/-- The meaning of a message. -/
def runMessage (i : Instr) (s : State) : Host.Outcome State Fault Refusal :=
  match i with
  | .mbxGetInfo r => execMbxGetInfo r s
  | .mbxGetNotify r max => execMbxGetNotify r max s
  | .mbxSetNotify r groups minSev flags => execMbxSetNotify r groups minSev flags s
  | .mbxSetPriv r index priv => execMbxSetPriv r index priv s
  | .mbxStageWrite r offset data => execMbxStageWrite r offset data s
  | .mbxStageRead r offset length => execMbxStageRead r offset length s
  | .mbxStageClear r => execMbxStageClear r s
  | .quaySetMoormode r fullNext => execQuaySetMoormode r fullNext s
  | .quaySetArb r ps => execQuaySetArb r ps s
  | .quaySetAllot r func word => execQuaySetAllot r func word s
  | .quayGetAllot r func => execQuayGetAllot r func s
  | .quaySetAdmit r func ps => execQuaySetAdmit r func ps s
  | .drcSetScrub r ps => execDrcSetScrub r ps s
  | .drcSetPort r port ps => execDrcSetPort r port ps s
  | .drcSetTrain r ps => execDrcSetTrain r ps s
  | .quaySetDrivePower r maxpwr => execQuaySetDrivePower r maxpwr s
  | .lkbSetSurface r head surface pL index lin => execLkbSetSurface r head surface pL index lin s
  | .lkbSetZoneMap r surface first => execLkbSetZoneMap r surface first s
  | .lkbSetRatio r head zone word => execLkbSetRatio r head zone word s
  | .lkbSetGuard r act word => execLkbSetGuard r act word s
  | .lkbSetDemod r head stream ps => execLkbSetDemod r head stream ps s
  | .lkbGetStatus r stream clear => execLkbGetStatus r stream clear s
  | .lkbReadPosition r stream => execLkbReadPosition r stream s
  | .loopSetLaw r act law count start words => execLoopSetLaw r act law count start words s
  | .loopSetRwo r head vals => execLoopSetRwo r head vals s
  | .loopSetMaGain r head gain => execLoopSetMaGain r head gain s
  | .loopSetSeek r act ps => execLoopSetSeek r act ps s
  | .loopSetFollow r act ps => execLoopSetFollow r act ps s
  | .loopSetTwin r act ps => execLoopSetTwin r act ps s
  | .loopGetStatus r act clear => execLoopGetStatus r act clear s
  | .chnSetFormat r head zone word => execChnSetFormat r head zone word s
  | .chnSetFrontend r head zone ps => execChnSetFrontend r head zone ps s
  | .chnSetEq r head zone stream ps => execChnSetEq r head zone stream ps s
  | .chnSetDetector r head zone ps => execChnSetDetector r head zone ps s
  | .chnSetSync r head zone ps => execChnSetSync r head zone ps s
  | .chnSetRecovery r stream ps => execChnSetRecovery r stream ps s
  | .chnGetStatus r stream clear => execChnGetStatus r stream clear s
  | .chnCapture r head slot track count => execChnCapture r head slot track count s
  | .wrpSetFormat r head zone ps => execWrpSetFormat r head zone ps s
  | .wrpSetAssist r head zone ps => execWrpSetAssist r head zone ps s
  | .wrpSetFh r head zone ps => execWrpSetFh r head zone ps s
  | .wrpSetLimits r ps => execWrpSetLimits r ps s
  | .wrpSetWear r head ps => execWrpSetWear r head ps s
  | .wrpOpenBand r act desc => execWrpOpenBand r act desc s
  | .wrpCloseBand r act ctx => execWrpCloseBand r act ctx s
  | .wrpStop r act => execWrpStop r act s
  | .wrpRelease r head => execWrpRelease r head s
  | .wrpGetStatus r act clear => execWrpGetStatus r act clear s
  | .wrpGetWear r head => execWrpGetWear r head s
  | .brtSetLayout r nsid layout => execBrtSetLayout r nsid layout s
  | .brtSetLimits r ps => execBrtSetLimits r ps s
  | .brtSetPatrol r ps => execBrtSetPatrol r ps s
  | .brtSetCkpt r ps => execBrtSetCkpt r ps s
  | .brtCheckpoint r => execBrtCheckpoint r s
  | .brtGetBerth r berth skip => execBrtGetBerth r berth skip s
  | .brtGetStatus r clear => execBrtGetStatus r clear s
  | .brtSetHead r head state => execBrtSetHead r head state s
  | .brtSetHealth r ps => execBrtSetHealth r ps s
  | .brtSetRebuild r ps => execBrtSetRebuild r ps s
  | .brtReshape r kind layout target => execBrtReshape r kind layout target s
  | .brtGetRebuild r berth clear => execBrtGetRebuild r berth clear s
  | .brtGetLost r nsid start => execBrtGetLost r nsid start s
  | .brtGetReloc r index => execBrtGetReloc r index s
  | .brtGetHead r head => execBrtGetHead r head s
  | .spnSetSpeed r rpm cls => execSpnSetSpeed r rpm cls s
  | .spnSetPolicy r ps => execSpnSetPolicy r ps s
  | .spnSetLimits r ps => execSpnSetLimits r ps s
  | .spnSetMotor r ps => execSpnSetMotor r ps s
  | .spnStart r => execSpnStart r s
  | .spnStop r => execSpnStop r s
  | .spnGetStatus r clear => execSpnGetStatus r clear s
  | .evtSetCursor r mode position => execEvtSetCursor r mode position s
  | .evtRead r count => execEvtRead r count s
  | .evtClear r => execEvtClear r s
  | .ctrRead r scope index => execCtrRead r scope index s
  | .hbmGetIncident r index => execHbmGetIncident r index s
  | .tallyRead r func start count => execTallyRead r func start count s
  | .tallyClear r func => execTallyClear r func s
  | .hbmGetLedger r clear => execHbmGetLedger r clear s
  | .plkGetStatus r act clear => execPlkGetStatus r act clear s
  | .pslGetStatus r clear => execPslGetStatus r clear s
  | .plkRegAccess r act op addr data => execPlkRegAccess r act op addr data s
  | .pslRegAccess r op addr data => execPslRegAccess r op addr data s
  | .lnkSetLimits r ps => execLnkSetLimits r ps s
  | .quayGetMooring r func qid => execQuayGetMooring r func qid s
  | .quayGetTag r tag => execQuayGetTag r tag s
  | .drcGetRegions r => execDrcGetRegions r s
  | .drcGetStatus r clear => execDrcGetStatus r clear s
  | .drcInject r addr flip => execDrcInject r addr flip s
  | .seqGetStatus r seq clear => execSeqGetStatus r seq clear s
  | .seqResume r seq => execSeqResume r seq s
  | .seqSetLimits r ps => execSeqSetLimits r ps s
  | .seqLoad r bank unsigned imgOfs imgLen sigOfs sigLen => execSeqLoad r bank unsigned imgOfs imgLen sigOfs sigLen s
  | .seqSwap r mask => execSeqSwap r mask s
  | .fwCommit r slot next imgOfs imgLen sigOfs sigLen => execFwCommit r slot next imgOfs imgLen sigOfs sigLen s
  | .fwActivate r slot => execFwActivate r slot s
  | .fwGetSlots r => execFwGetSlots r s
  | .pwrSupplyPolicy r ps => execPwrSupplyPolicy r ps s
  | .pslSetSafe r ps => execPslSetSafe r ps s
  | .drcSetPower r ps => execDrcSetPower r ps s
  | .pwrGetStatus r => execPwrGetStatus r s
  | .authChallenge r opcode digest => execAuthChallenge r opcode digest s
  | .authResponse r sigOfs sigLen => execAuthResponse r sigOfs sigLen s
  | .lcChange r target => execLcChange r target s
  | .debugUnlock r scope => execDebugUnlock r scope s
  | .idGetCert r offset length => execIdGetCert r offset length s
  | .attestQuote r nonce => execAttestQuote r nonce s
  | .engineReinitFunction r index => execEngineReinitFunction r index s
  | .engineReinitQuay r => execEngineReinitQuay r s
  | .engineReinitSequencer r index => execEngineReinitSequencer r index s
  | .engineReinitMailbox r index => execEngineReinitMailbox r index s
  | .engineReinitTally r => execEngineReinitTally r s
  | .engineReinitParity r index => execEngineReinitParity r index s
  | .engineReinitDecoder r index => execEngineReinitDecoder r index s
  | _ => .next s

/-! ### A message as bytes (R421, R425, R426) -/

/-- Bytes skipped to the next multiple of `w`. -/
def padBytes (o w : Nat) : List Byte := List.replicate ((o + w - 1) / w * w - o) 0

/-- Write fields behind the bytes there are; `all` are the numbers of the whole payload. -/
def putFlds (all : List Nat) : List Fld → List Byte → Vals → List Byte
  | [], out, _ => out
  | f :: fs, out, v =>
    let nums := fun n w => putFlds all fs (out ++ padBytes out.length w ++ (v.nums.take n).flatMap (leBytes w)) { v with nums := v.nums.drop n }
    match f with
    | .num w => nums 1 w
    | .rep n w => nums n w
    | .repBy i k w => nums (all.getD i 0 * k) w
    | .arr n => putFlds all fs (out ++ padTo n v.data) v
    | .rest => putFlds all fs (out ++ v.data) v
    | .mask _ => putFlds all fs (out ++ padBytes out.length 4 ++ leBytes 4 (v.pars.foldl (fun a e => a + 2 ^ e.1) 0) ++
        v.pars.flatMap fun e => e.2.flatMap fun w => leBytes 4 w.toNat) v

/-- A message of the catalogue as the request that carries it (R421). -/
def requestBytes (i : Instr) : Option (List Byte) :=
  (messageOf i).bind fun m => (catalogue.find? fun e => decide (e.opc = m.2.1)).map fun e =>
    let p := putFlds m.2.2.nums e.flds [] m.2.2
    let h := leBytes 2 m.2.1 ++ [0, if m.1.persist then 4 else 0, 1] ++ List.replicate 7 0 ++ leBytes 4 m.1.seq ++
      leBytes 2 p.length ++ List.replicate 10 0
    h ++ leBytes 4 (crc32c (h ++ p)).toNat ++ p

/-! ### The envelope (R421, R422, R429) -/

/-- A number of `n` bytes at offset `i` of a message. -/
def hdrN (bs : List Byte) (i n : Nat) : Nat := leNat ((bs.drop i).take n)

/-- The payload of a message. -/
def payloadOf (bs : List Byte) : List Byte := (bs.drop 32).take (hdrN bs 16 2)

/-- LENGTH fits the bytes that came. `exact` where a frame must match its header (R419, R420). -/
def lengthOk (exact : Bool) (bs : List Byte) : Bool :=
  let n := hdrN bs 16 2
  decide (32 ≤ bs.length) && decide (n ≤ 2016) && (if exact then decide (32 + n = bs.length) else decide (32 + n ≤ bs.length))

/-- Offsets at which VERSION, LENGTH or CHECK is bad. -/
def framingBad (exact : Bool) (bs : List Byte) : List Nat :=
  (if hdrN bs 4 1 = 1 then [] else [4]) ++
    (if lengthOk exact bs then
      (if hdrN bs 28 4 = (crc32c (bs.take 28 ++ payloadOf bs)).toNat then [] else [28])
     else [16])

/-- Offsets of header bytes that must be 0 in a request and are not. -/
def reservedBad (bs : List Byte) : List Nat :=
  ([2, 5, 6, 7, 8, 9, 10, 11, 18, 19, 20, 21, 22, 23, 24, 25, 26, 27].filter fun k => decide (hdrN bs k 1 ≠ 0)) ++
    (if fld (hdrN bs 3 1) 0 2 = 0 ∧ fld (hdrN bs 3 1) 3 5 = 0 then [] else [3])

**********

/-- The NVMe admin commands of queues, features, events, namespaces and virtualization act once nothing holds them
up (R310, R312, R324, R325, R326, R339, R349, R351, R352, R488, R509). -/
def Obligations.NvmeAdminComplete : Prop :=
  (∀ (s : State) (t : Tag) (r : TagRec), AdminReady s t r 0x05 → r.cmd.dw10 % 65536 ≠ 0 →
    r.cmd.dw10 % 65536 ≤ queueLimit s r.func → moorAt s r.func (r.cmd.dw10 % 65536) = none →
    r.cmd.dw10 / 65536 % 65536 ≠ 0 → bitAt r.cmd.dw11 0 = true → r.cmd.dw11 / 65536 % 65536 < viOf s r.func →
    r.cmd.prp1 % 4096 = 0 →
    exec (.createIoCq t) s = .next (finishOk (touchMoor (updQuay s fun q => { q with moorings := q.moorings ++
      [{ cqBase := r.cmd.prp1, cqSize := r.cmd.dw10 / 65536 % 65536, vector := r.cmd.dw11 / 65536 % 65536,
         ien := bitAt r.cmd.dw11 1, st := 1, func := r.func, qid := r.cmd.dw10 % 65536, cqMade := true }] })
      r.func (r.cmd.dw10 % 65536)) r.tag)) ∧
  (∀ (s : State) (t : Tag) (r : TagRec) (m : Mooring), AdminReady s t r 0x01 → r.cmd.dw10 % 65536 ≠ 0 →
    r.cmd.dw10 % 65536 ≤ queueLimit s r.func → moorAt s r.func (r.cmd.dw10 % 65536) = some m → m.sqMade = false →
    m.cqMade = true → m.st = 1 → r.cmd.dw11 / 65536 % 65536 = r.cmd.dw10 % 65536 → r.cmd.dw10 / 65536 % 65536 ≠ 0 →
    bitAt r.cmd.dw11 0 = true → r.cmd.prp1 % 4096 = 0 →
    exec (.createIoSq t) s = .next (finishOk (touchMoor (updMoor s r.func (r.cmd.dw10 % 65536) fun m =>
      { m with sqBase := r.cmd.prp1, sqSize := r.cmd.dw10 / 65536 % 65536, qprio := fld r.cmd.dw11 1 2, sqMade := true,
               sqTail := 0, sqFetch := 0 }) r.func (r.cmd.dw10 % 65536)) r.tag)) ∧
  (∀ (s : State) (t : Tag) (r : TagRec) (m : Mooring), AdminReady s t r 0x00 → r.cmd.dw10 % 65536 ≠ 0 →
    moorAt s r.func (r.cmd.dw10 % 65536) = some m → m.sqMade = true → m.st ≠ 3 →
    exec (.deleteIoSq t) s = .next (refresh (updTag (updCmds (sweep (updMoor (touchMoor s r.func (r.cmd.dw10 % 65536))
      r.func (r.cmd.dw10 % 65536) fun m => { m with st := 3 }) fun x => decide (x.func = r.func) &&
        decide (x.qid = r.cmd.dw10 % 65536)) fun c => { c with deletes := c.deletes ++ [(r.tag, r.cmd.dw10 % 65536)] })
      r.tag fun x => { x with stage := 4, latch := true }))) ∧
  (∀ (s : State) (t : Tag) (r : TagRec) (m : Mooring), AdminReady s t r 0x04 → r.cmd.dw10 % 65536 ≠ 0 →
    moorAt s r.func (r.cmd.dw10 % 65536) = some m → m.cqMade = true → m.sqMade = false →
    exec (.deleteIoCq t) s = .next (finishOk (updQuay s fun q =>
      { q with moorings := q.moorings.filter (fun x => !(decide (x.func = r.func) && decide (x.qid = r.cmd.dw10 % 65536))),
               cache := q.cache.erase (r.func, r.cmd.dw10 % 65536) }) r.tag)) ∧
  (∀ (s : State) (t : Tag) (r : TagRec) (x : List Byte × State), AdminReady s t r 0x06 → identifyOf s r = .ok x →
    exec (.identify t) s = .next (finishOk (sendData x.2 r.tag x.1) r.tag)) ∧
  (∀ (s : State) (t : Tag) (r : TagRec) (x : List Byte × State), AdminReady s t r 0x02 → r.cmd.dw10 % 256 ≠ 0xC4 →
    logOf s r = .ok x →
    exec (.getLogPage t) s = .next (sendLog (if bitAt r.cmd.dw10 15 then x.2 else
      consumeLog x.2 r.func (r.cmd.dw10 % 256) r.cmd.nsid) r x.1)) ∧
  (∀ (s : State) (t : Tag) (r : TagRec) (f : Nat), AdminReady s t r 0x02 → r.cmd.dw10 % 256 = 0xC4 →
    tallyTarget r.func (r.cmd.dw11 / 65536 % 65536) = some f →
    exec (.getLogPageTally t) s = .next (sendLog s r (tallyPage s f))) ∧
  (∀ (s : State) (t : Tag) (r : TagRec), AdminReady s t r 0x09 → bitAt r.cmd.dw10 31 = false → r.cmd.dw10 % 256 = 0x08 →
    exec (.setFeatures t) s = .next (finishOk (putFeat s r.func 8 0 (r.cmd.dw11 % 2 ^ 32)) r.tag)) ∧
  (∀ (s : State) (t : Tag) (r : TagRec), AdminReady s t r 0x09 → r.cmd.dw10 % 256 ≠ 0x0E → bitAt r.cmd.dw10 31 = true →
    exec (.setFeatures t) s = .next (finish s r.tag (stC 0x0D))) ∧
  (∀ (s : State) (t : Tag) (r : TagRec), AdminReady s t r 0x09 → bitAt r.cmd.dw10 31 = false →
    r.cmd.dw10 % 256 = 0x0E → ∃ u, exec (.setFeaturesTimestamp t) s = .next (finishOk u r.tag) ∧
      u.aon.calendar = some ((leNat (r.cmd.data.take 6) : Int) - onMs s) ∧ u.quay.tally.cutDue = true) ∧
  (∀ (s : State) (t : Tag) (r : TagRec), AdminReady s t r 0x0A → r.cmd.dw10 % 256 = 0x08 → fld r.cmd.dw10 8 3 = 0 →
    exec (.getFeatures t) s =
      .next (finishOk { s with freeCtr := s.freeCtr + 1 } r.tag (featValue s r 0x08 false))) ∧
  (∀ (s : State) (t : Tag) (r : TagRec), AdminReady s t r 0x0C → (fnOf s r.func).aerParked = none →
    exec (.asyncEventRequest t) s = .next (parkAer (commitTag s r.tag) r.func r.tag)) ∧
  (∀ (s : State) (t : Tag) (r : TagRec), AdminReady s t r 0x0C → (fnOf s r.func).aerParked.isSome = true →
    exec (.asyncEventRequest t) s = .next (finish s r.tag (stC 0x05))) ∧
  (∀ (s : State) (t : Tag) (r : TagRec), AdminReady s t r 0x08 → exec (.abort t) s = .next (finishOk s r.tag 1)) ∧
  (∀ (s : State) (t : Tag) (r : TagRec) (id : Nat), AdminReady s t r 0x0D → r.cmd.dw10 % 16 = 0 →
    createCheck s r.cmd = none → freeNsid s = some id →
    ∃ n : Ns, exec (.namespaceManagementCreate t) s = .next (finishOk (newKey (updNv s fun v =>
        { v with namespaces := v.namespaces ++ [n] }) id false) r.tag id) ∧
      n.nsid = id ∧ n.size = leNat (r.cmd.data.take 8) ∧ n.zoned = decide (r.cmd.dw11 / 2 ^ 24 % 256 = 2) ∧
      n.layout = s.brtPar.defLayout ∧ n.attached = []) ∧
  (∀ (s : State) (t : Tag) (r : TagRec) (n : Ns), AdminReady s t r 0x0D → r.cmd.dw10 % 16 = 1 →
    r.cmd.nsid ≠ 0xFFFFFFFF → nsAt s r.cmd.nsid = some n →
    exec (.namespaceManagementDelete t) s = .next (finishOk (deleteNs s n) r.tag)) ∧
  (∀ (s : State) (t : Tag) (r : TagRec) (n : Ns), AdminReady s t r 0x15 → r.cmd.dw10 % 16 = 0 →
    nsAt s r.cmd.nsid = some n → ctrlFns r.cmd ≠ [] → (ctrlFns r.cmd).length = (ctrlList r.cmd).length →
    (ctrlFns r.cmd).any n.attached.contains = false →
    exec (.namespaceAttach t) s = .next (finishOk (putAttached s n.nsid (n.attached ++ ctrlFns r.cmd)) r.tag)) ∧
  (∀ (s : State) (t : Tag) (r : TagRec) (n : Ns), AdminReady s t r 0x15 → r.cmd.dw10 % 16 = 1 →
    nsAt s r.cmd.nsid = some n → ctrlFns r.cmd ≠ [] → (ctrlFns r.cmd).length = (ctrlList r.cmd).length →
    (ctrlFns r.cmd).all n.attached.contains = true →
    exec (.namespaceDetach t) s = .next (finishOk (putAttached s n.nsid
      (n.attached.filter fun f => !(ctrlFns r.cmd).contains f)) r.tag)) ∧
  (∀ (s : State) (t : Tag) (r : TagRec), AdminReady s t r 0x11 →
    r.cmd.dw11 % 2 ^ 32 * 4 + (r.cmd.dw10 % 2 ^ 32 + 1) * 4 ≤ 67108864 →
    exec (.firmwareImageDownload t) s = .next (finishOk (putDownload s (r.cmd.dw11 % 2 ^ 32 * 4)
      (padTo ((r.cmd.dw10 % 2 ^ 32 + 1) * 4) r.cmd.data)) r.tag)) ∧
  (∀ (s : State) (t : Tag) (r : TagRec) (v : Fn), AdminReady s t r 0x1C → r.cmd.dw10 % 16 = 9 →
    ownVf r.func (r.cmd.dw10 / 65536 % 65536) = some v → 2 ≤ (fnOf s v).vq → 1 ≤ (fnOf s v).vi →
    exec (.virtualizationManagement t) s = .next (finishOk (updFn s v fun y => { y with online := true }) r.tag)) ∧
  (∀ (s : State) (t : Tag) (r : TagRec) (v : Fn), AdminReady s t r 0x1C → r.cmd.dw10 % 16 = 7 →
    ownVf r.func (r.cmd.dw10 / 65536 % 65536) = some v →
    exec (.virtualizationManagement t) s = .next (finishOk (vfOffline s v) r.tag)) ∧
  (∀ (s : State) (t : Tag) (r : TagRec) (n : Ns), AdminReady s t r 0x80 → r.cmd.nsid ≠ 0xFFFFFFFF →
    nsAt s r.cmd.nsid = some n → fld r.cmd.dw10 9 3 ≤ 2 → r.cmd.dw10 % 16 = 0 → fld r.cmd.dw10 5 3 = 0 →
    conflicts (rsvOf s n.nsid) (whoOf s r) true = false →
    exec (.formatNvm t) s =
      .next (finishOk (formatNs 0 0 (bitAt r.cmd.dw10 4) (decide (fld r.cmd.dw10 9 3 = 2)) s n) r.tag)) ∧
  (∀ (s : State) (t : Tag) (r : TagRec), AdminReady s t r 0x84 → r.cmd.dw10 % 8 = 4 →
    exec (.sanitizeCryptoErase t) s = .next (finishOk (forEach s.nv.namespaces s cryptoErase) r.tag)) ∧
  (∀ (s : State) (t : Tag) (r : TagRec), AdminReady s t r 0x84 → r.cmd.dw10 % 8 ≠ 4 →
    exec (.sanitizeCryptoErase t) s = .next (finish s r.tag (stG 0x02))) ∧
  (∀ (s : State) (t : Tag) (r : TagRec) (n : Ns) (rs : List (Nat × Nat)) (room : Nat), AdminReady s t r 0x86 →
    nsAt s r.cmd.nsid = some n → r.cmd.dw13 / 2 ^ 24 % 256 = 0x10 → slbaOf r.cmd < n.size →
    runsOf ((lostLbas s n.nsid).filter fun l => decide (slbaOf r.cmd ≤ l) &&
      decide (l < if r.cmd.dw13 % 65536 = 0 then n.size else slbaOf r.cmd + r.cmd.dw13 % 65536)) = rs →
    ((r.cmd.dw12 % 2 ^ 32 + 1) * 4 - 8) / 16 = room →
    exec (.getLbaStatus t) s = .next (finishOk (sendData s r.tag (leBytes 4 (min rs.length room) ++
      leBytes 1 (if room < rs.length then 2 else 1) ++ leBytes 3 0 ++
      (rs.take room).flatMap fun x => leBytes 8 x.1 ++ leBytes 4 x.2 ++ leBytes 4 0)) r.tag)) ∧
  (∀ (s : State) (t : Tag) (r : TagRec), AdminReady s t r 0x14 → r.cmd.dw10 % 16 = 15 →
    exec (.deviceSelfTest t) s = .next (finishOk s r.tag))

**********

# [WHAT THE TASK REQUIRES]
For this exercise, repeat exactly the lines of the data above from the one with "meaning of a message. -/" down to the one with "execDrcSetScrub r ps s", both end lines included.

# [TASK RESPONSE]
/-- The meaning of a message. -/
def runMessage (i : Instr) (s : State) : Host.Outcome State Fault Refusal :=
  match i with
  | .mbxGetInfo r => execMbxGetInfo r s
  | .mbxGetNotify r max => execMbxGetNotify r max s
  | .mbxSetNotify r groups minSev flags => execMbxSetNotify r groups minSev flags s
  | .mbxSetPriv r index priv => execMbxSetPriv r index priv s
  | .mbxStageWrite r offset data => execMbxStageWrite r offset data s
  | .mbxStageRead r offset length => execMbxStageRead r offset length s
  | .mbxStageClear r => execMbxStageClear r s
  | .quaySetMoormode r fullNext => execQuaySetMoormode r fullNext s
  | .quaySetArb r ps => execQuaySetArb r ps s
  | .quaySetAllot r func word => execQuaySetAllot r func word s
  | .quayGetAllot r func => execQuayGetAllot r func s
  | .quaySetAdmit r func ps => execQuaySetAdmit r func ps s
  | .drcSetScrub r ps => execDrcSetScrub r ps s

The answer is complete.